» **TASK DIRECTIONS**:
For the records below, print the lines from the line with "(fastJob 0).fld F.THM_PEAKCFG_PEAK_MAX" through the line with "as given. -/" exactly as written; include both end lines and exclude the rest.

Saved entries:
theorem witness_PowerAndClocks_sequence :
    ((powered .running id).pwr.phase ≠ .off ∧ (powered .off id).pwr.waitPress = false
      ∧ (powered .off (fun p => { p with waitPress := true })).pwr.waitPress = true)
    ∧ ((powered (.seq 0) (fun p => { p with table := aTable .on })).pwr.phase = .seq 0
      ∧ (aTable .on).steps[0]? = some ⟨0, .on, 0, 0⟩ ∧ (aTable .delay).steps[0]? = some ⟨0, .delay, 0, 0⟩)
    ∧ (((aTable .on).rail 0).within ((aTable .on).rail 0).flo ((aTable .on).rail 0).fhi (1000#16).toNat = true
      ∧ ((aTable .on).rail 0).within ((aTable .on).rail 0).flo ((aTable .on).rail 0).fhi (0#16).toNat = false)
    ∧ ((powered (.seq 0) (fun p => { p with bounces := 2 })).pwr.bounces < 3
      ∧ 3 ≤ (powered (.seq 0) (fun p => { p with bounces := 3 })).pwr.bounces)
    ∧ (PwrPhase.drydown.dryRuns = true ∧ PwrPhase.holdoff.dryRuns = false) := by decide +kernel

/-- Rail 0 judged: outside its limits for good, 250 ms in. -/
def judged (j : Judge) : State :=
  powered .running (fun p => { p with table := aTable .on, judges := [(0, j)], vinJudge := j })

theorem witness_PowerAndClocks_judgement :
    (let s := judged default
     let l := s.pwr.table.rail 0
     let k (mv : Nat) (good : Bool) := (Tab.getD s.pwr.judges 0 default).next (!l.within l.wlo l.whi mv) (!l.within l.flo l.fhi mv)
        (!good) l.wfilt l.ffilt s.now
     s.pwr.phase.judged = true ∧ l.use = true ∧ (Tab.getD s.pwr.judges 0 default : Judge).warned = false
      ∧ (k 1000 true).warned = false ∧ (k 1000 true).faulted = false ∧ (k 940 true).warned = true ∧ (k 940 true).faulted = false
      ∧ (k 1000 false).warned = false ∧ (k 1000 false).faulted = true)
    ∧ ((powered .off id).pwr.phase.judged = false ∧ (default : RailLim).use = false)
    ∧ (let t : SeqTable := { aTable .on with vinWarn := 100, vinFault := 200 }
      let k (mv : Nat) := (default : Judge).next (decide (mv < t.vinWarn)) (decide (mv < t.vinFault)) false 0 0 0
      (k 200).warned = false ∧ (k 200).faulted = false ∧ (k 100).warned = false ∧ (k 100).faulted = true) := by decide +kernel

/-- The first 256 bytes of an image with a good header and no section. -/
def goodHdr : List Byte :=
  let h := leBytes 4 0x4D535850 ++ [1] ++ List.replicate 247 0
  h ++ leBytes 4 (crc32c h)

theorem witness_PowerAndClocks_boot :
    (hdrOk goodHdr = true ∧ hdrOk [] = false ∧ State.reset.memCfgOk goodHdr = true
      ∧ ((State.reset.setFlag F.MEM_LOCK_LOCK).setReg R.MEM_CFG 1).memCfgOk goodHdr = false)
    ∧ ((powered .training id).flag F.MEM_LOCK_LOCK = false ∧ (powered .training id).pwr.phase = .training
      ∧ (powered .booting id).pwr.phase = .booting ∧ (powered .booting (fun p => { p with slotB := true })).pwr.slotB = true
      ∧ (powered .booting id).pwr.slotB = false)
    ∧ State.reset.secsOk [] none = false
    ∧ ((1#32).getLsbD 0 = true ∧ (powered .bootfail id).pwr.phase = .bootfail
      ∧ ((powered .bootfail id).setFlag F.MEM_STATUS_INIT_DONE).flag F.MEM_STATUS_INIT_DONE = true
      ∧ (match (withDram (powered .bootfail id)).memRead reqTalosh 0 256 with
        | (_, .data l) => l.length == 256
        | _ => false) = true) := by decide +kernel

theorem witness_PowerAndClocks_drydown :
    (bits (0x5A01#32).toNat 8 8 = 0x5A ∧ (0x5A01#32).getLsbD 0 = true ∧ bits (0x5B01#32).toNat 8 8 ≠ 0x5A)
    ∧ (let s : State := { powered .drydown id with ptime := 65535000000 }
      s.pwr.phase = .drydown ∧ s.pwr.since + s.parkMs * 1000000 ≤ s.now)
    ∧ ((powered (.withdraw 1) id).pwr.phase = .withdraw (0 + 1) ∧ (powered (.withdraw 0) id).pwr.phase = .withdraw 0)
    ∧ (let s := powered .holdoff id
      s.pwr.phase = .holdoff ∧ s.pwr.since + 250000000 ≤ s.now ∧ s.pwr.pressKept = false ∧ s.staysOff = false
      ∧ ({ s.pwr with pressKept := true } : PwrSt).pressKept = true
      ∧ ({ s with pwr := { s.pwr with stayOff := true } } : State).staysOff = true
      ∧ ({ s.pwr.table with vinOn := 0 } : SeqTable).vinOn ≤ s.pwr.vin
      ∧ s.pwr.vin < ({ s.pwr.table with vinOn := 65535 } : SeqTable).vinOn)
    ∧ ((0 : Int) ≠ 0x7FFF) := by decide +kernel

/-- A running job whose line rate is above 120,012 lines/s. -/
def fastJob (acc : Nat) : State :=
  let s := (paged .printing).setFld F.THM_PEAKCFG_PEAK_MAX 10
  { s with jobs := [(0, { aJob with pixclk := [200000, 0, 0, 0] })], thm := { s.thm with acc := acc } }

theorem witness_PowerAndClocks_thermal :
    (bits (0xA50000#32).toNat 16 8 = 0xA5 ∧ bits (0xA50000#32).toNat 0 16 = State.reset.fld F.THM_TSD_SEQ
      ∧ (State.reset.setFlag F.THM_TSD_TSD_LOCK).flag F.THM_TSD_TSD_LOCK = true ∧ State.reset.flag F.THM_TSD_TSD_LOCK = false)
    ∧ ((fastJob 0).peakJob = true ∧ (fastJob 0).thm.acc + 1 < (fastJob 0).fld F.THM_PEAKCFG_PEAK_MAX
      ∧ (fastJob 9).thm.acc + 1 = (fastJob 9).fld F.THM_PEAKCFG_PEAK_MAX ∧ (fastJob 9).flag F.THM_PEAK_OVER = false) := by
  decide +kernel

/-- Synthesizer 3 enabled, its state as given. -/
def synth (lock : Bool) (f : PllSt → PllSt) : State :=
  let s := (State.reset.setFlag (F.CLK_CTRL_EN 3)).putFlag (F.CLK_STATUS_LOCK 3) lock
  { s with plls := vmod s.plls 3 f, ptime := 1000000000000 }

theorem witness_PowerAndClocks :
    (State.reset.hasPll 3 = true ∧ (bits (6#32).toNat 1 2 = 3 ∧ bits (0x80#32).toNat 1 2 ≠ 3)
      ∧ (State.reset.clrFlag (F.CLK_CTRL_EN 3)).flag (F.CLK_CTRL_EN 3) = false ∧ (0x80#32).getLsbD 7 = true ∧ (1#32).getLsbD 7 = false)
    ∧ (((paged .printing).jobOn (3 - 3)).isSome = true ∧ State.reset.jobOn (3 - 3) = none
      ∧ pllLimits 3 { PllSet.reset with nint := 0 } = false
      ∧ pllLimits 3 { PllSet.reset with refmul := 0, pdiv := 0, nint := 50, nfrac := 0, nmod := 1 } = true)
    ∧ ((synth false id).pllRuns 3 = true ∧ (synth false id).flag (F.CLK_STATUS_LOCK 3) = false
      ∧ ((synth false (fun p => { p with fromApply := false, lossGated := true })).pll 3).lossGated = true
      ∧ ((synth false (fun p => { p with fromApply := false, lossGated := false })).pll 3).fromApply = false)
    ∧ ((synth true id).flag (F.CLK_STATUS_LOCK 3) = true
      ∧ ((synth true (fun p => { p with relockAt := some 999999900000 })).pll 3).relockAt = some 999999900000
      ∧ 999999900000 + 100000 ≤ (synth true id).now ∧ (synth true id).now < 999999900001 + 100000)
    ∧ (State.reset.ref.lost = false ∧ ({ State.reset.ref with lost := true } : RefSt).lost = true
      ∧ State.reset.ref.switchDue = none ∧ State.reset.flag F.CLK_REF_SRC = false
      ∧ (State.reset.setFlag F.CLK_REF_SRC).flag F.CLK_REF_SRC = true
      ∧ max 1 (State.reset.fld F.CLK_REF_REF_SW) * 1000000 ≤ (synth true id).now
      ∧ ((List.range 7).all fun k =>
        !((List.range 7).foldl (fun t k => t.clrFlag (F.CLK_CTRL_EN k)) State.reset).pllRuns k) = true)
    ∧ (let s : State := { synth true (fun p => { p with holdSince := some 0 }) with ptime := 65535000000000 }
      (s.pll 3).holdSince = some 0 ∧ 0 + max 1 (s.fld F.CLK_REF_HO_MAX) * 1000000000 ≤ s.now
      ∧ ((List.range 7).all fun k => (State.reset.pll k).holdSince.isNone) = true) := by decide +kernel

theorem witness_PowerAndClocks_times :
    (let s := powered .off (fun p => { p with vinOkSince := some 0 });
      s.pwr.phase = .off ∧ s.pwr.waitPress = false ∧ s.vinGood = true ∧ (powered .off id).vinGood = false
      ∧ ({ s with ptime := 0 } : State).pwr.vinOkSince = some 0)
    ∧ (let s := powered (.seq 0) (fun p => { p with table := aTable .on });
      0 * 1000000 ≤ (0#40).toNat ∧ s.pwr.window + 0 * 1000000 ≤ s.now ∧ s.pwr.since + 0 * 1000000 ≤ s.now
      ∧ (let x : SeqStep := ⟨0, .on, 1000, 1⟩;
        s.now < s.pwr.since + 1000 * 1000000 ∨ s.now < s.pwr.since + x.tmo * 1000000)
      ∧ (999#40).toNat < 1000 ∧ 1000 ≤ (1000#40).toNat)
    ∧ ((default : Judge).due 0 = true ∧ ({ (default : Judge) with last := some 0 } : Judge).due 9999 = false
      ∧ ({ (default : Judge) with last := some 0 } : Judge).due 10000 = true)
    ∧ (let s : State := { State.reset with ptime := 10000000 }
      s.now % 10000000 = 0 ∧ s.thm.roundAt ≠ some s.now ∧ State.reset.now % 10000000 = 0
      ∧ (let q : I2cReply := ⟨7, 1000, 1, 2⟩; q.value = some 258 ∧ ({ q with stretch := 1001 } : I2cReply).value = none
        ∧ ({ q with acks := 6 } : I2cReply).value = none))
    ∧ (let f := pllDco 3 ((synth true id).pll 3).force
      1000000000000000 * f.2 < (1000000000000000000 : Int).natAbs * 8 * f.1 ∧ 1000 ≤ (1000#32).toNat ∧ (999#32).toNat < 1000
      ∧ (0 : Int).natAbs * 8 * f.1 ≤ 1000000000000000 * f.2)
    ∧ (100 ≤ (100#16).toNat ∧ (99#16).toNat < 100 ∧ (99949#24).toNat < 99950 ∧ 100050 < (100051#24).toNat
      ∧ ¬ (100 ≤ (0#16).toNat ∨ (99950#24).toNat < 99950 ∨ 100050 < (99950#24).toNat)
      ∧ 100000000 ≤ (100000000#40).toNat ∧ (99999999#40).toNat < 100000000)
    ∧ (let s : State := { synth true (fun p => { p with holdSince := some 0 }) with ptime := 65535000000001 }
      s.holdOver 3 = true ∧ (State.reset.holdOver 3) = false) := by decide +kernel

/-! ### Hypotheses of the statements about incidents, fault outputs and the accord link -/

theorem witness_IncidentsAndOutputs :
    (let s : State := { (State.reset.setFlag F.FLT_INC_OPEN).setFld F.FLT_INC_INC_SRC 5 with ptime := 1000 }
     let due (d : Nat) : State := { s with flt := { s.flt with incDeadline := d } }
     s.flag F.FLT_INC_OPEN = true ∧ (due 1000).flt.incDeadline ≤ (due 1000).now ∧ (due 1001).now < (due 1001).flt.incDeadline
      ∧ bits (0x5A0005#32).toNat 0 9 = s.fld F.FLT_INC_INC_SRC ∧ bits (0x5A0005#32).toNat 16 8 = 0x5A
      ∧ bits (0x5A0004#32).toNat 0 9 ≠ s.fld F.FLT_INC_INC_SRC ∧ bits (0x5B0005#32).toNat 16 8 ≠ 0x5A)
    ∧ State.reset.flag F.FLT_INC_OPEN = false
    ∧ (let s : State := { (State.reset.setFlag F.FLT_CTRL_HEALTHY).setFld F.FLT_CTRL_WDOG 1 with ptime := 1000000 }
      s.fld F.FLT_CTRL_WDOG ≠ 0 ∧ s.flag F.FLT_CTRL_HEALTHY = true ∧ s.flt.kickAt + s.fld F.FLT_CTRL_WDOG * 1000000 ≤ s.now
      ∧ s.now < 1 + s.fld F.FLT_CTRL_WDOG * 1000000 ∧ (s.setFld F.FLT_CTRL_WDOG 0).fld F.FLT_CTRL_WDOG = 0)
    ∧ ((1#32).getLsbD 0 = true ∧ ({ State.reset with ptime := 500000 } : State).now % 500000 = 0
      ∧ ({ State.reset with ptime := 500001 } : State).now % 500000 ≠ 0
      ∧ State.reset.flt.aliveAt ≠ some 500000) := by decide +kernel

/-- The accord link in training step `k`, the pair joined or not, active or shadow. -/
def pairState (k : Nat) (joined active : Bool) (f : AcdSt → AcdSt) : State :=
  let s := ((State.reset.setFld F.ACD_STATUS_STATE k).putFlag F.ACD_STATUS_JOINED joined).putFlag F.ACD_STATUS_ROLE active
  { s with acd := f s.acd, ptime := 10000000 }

» **SOLUTION FOR THIS EXERCISE**:
    ∧ ((fastJob 0).peakJob = true ∧ (fastJob 0).thm.acc + 1 < (fastJob 0).fld F.THM_PEAKCFG_PEAK_MAX
      ∧ (fastJob 9).thm.acc + 1 = (fastJob 9).fld F.THM_PEAKCFG_PEAK_MAX ∧ (fastJob 9).flag F.THM_PEAK_OVER = false) := by
  decide +kernel

/-- Synthesizer 3 enabled, its state as given. -/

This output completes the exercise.